Newton's Laws of Motion

Newton's Laws of Motion

Newton's laws of motion are the foundation of classical mechanics, describing the relationship between the motion of an object and the forces acting on it.

Force and Mass

• Force: An interaction that causes an object to accelerate (a push or a pull). It is a vector quantity.
• Mass: A measure of an object's inertia, or resistance to changes in motion. It is a scalar quantity.

Newton's First Law (Law of Inertia)

An object at rest stays at rest, and an object in motion stays in motion with the same speed and in the same direction unless acted upon by an unbalanced force. $\sum \mathbf{F} = 0 \implies \mathbf{a} = 0$

Newton's Second Law

The acceleration of an object is directly proportional to the net force acting on it and inversely proportional to its mass. $\sum \mathbf{F} = m \mathbf{a}$ where $\sum \mathbf{F}$ is the vector sum of all forces.

Engineering Context: In structural engineering, we often deal with static equilibrium where $\mathbf{a} = 0$, so $\sum \mathbf{F} = 0$. This is the basis for analyzing trusses and beams. The National Structural Code of the Philippines (NSCP) 2015 defines various load combinations (Dead Loads, Live Loads, Earthquake Loads) that structures must resist to maintain this equilibrium.

Newton's Third Law

For every action, there is an equal and opposite reaction. $\mathbf{F}_{AB} = -\mathbf{F}_{BA}$ This means forces always occur in pairs.

Applications of Newton's Laws

To apply Newton's laws, we typically use Free Body Diagrams (FBD). An FBD shows all the forces acting on a single object.

Common Forces:

• Weight ($W$): The force of gravity. $W = mg$.
• Normal Force ($N$): The contact force exerted by a surface perpendicular to the object.
• Tension ($T$): The pulling force exerted by a string, rope, or cable.
• Friction ($f$): The force resisting relative motion between surfaces.

Friction and Drag

Friction

Friction is a force that opposes motion between two surfaces in contact.

• Static Friction ($f_s$): Prevents motion. $f_s \le \mu_s N$.
• Kinetic Friction ($f_k$): Acts during motion. $f_k = \mu_k N$.

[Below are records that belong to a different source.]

/-- Whether a row is an event: a step with no encoding, taken by the hardware or its surroundings. -/
def Instr.isEvent : Instr → Bool
  | .powerOnReset => true
  | .bootStart _ _ _ _ _ => true
  | .waferRelease => true
  | .issueGroup _ _ => true
  | .clauseCommit => true
  | .asyncTrapDelivery _ => true
  | .deferredWrite _ => true
  | .sleepWake _ => true
  | .llsDecay _ => true
  | .starvation _ => true
  | .rjhTimeout _ _ => true
  | .bandNumberRelease _ _ => true
  | .trussRelease _ => true
  | .trussReleaseArrival _ _ => true
  | .partMaskWrite _ => true
  | .storeDrain _ _ => true
  | .storeAtHome _ => true
  | .storeAck _ => true
  | .loadAtHome _ _ => true
  | .pageWalk _ _ _ => true
  | .verdictReply _ _ _ _ _ => true
  | .cacheLineExpiry _ _ _ => true
  | .atomicAtHome _ => true
  | .bfaAdd _ => true
  | .bupdElement _ _ => true
  | .eccError _ _ => true
  | .windowTableWrite _ _ _ _ _ => true
  | .scrubGo _ => true
  | .scrubDone _ => true
  | .burstRequest _ => true
  | .burstArrival _ _ => true
  | .handlerAdmit _ => true
  | .faultRetry _ _ => true
  | .faultAbandon _ _ => true
  | .lastBurst _ => true
  | .copyUnit _ => true
  | .copyComplete _ => true
  | .tileScrubEnd _ _ => true
  | .tileAddLand _ => true
  | .entryStopped _ _ => true
  | .scanOut _ _ => true
  | .entryActivate _ _ => true
  | .entryRestore _ _ => true
  | .quantumExpiry _ _ => true
  | .entryDone _ _ => true
  | .entryKillDone _ _ => true
  | .threadResume _ => true
  | .threadKill _ => true
  | .threadPcWrite _ _ => true
  | .ctxCreate _ _ => true
  | .ctxKill _ _ => true
  | .ctxFree _ _ => true
  | .bandKill _ _ => true
  | .chunkSend _ _ => true
  | .dlaunchEntryFree _ _ => true
  | .windowSpill _ => true
  | .windowFill _ => true
  | .normAcc _ _ _ => true
  | .normZero _ _ => true
  | .normStatWrite _ _ _ => true
  | .arrayRowFinal _ _ => true
  | .streamInstrComplete _ _ => true
  | .acrdRead _ => true
  | .acwmResult _ => true
  | .linkTrain _ _ _ => true
  | .linkTakeDown _ _ _ => true
  | .linkPartnerDetect _ _ _ _ => true
  | .linkTrainResult _ _ _ _ => true
  | .linkStateTimeout _ _ _ => true
  | .linkLaneFail _ _ _ _ => true
  | .flitCrcRetry _ _ _ _ => true
  | .packetHop _ => true
  | .portWaitTimeout _ => true
  | .multicastReplicate _ => true
  | .ppPacketArrival _ => true
  | .versionHoldTimeout _ => true
  | .collAccept _ => true
  | .collAbort _ => true
  | .doneDelivery _ => true
  | .topologyVersionWrite _ _ => true
  | .extPacketReceive _ _ _ _ => true
  | .hostRdmaWrite _ _ _ _ => true
  | .hostRdmaRead _ _ _ _ => true
  | .hostRdmaAtomic _ _ _ _ _ _ => true
  | .alarmSensor _ _ => true
  | .alarmContextsKilled => true
  | .keyEraseDone => true
  | .powerOff => true
  | .telemetryUpdate _ _ _ _ _ => true
  | .clockStepDown _ => true
  | .clockStepUp _ => true
  | .currentLimitWrite _ _ => true
  | .thermalUpdate _ _ _ => true
  | .ringLockLoss _ _ => true
  | .wearSample _ _ _ _ => true
  | .icinvComplete _ => true
  | .tlbiComplete _ => true
  | .ctxsaveDone _ _ => true
  | .ctxloadDone _ _ => true
  | .registerWrite _ _ _ => true
  | .nop _ => false
  | .yield_ _ => false
  | .sleep _ _ => false
  | .exit _ => false
  | .bra _ => false
  | .brc _ => false
  | .brx _ => false
  | .call _ => false
  | .callx _ => false
  | .ret _ => false
  | .spawn _ _ => false
  | .bandnew _ => false
  | .join _ => false
  | .leave _ => false
  | .bandq _ _ => false
  | .rjen _ _ => false
  | .rjwait _ _ => false
  | .rjstrike _ _ => false
  | .bari _ _ => false
  | .bara _ _ _ _ => false
  | .barx _ _ => false
  | .barw _ _ _ => false
  | .bart _ _ _ => false
  | .vote _ _ => false
  | .shfl _ _ _ => false
  | .tra _ _ => false
  | .trw _ _ => false
  | .trq _ _ => false
  | .klaunch _ => false
  | .iadd _ _ => false
  | .iaddImm _ => false
  | .isub _ _ => false
  | .ineg _ _ => false
  | .iabs _ _ => false
  | .imul _ _ => false
  | .imulImm _ => false
  | .imulh _ _ => false
  | .imad _ _ => false
  | .idiv _ _ => false
  | .irem _ _ => false
  | .imin _ _ => false
  | .iminImm _ => false
  | .imax _ _ => false
  | .imaxImm _ => false
  | .and _ _ => false
  | .andImm _ => false
  | .or _ _ => false
  | .orImm _ => false
  | .xor _ _ => false
  | .xorImm _ => false
  | .andn _ _ => false
  | .shl _ _ => false
  | .shr _ _ => false
  | .sar _ _ => false
  | .rol _ _ => false
  | .clz _ _ => false
  | .ctz _ _ => false
  | .popc _ _ => false
  | .brev _ _ => false
  | .bfx _ _ => false
  | .bfi _ _ => false
  | .icmp _ _ => false
  | .icmpImm _ => false
  | .sel _ => false
  | .mov _ => false
  | .movi _ => false
  | .movh _ => false
  | .lea _ _ => false
  | .leaImm _ => false
  | .pand _ _ => false
  | .por _ _ => false
  | .pxor _ _ => false
  | .pnot _ => false
  | .fadd _ _ => false
  | .fsub _ _ => false
  | .fmul _ _ => false
  | .ffma _ _ => false
  | .fmin _ _ => false
  | .fmax _ _ => false
  | .fabs _ _ => false
  | .fneg _ _ => false
  | .fcmp _ _ => false
  | .fclass _ _ => false
  | .frcp _ _ => false
  | .frsq _ _ => false
  | .fsqrt _ _ => false
  | .fex2 _ _ => false
  | .flg2 _ _ => false
  | .fcvt _ _ => false
  | .itof _ _ => false
  | .ftoi _ _ => false
  | .wadd _ _ => false
  | .wsub _ _ => false
  | .wmul _ _ => false
  | .wfma _ _ => false
  | .wmin _ _ => false
  | .wmax _ _ => false
  | .wact _ _ => false
  | .wrsum _ _ => false
  | .wdot _ _ => false
  | .wcvt _ _ => false
  | .wqnt _ _ => false
  | .wdq _ _ => false
  | .wscl _ _ => false
  | .wprm _ _ => false
  | .wbc _ _ => false
  | .wcmp _ _ => false
  | .wsel _ _ => false
  | .wins _ _ => false
  | .wext _ _ => false
  | .mset _ _ => false
  | .mcol _ _ => false
  | .mmov _ _ => false
  | .madd _ _ => false
  | .msub _ _ => false
  | .mmul _ _ => false
  | .mscl _ _ => false
  | .maddc _ _ => false
  | .mfma _ _ => false
  | .mrel _ _ => false
  | .msig _ _ => false
  | .mexp _ _ => false
  | .mchk _ _ => false
  | .ldU8 _ => false
  | .ldS8 _ => false
  | .ldU16 _ => false
  | .ldS16 _ => false
  | .ldU32 _ => false
  | .ldS32 _ => false
  | .ld64 _ => false
  | .ldG _ => false
  | .ldGE _ => false
  | .ldGS _ => false
  | .st8 _ => false
  | .st16 _ => false
  | .st32 _ => false
  | .st64 _ => false
  | .stG _ => false
  | .stGE _ => false
  | .stGS _ => false
  | .stn _ => false
  | .atom _ => false
  | .red _ => false
  | .cas _ => false
  | .fence _ _ _ => false
  | .pin _ => false
  | .unpin _ => false
  | .cclean _ => false
  | .cinv _ => false
  | .pref _ => false
  | .probe _ => false
  | .bred _ _ _ => false
  | .bupd _ _ => false
  | .mld _ => false
  | .mst _ => false
  | .wkset _ _ => false
  | .bread _ _ _ _ _ _ => false
  | .hexit _ _ => false
  | .acopy _ _ _ _ _ _ _ => false
  | .acopyt _ _ _ _ _ _ _ => false
  | .talloc _ _ => false
  | .tfree _ => false
  | .tstat _ => false
  | .tlwait _ _ => false
  | .tlread _ _ _ => false
  | .cstat _ _ => false
  | .ccancel _ _ _ => false
  | .xbind _ => false
  | .xbindU _ => false
  | .xbindQ _ => false
  | .acrd _ _ _ _ _ _ => false
  | .acwm _ => false
  | .acovf _ _ => false
  | .xnop => false
  | .xend => false
  | .xloop _ _ => false
  | .xlay _ => false
  | .xbw _ => false
  | .xba _ _ => false
  | .xlds _ _ _ => false
  | .xswp => false
  | .xzero _ _ _ => false
  | .xout _ _ _ _ _ _ _ _ => false
  | .xmma _ _ _ _ _ => false
  | .xmms _ _ _ _ _ => false
  | .xdual _ _ _ _ _ _ _ _ => false
  | .xmom _ _ _ _ _ _ _ _ => false
  | .rput _ => false
  | .rget _ => false
  | .ratom _ => false
  | .rputm _ _ _ _ => false
  | .coll _ => false
  | .topov _ _ => false
  | .psendData _ _ => false
  | .psendReduce _ _ _ => false
  | .psendDone _ _ => false
  | .precv _ => false
  | .pred _ _ _ _ => false
  | .pqnt _ _ _ _ => false
  | .pwait _ _ _ => false
  | .proute _ => false
  | .trap _ _ => false
  | .eret _ => false
  | .gets _ _ => false
  | .sets _ _ => false
  | .brk _ _ => false
  | .icinv _ _ _ => false
  | .tlbi _ _ _ => false
  | .halt _ => false
  | .time _ => false
  | .perf _ _ _ => false
  | .slotwBind _ => false
  | .slotwStop _ => false
  | .slotwRelease _ => false
  | .slotwKill _ => false
  | .slotwSet _ => false
  | .ctxsave _ => false
  | .ctxload _ => false
  | .waitev _ => false
  | .ccleanCinvComplete _ => true
  | .deliveryGiveUp _ => true
  | .ringLockRegain _ _ => true
  | .streamWordFault _ _ => true

end Sys2Proof
end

where $\mu_s$ and $\mu_k$ are coefficients of static and kinetic friction, respectively.

Drag

Drag is the resistance force exerted by a fluid (liquid or gas) on an object moving through it. $D = \frac{1}{2} C \rho A v^2$ where:

• $C$ is the drag coefficient.
• $\rho$ is the fluid density.
• $A$ is the cross-sectional area.
• $v$ is the speed.

Drag is crucial in civil engineering for calculating wind loads on buildings and bridges (refer to NSCP 2015, Vol 1, Section 207 for Wind Loads).